*** Data for processing Section Begins ***

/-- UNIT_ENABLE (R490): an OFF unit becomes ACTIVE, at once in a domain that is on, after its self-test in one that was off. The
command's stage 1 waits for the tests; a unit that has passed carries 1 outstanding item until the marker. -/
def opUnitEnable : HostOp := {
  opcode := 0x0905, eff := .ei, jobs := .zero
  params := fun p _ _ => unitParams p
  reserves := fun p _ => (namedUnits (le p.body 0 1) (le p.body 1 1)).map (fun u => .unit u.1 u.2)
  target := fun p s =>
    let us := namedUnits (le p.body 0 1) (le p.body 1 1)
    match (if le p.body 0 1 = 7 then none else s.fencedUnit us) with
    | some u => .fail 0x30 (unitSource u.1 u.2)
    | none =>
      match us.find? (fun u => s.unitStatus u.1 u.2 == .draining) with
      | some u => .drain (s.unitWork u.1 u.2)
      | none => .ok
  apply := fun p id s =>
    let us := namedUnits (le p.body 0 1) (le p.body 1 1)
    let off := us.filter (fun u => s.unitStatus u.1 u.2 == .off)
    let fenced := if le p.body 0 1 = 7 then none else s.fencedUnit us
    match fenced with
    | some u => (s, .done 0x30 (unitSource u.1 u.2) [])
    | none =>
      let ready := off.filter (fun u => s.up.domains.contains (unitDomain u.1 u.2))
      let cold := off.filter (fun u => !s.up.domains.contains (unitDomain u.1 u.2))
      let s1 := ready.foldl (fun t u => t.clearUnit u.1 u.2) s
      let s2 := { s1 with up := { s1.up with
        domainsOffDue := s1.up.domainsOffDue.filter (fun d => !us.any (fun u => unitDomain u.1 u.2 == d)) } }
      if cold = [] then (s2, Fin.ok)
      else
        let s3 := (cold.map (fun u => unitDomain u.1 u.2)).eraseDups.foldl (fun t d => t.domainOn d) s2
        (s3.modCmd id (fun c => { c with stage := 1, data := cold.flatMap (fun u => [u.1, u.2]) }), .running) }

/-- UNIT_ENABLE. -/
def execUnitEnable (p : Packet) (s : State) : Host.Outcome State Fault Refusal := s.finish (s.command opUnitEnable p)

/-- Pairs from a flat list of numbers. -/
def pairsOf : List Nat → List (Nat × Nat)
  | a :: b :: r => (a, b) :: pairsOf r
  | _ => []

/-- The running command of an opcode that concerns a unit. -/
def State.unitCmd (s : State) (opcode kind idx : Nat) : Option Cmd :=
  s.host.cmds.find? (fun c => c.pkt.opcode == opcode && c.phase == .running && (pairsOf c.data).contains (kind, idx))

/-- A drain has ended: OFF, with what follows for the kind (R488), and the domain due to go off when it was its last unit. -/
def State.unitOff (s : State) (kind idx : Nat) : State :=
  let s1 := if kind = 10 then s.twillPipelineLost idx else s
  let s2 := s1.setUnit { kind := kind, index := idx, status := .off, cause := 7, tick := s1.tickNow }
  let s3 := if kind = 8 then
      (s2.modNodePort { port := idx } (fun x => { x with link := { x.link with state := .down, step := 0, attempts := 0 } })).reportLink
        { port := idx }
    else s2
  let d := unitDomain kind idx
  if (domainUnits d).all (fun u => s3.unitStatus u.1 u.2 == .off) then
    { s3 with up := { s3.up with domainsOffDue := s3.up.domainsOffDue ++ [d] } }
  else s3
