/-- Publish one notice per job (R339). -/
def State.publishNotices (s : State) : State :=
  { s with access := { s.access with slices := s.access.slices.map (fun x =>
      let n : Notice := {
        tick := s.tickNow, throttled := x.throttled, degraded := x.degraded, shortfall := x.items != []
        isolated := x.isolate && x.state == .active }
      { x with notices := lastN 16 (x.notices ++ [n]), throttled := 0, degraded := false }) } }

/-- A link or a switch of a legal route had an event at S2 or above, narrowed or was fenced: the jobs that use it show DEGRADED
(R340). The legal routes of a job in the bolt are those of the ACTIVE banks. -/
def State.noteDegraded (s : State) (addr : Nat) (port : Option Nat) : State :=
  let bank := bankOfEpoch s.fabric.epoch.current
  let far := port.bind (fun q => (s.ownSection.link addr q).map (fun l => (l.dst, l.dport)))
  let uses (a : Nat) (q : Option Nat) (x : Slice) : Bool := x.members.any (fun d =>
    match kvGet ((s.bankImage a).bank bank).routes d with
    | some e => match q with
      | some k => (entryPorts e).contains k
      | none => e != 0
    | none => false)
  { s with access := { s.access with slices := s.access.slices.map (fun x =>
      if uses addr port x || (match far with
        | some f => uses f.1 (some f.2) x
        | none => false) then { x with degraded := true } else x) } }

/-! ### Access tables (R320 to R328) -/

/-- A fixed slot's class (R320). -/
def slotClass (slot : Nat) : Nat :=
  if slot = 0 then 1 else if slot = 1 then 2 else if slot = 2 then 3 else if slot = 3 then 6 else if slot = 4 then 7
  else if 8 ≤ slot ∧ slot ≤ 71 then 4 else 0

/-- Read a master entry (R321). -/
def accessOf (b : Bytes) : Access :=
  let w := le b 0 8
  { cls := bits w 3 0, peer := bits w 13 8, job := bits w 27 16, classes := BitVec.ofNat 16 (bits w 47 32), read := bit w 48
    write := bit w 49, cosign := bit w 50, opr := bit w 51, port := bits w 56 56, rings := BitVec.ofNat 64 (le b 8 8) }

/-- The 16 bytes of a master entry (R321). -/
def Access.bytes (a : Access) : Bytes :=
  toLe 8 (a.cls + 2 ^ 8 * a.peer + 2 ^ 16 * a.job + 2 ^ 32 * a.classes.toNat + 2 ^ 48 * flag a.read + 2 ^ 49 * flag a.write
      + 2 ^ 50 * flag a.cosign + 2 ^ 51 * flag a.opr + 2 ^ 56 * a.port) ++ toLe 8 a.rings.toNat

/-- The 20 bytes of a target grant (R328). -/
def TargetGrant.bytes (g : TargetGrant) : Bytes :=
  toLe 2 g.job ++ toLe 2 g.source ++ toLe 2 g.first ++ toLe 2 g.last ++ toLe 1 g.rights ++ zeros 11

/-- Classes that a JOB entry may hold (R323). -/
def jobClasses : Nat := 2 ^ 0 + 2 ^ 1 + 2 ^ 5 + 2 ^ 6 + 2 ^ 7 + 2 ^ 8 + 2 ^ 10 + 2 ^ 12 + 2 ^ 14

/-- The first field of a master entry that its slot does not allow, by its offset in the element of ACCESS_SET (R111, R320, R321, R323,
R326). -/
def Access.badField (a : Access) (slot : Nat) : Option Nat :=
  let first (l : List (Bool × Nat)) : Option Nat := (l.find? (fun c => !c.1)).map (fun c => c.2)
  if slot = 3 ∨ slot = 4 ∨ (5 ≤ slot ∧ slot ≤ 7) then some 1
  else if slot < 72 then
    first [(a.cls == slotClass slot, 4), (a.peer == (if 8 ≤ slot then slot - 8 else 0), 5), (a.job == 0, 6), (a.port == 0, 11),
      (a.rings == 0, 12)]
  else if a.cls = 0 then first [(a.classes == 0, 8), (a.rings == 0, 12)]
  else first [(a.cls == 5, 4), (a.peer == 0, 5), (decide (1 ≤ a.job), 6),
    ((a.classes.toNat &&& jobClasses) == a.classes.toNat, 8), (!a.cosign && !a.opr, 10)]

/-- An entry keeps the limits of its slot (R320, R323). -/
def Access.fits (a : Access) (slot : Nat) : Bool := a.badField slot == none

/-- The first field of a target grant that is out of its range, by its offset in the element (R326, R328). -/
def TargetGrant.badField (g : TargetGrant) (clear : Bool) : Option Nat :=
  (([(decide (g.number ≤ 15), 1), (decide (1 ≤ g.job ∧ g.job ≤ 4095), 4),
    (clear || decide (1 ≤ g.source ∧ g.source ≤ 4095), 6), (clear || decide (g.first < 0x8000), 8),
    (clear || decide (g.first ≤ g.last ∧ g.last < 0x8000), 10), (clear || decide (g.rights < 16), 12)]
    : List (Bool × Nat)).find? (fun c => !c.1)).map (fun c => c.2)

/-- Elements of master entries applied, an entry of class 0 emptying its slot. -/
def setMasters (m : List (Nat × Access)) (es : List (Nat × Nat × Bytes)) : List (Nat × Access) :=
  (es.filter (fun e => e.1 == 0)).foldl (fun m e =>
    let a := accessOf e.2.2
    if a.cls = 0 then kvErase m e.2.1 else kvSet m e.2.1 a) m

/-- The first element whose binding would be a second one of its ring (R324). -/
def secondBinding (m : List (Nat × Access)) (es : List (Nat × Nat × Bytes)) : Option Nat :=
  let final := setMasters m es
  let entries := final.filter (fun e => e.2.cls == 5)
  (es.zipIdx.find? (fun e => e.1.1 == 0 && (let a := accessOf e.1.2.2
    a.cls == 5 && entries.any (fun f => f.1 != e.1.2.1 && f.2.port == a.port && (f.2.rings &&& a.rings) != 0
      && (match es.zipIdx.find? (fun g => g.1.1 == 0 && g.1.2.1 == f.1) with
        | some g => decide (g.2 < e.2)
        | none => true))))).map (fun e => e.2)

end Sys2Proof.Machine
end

*** Data for processing Section Ends ***

■ What you are asked to do ■
From the data above, gather every line that includes the word "accessOf".

■ Worked solution ■
def accessOf (b : Bytes) : Access :=
    let a := accessOf e.2.2
  (es.zipIdx.find? (fun e => e.1.1 == 0 && (let a := accessOf e.1.2.2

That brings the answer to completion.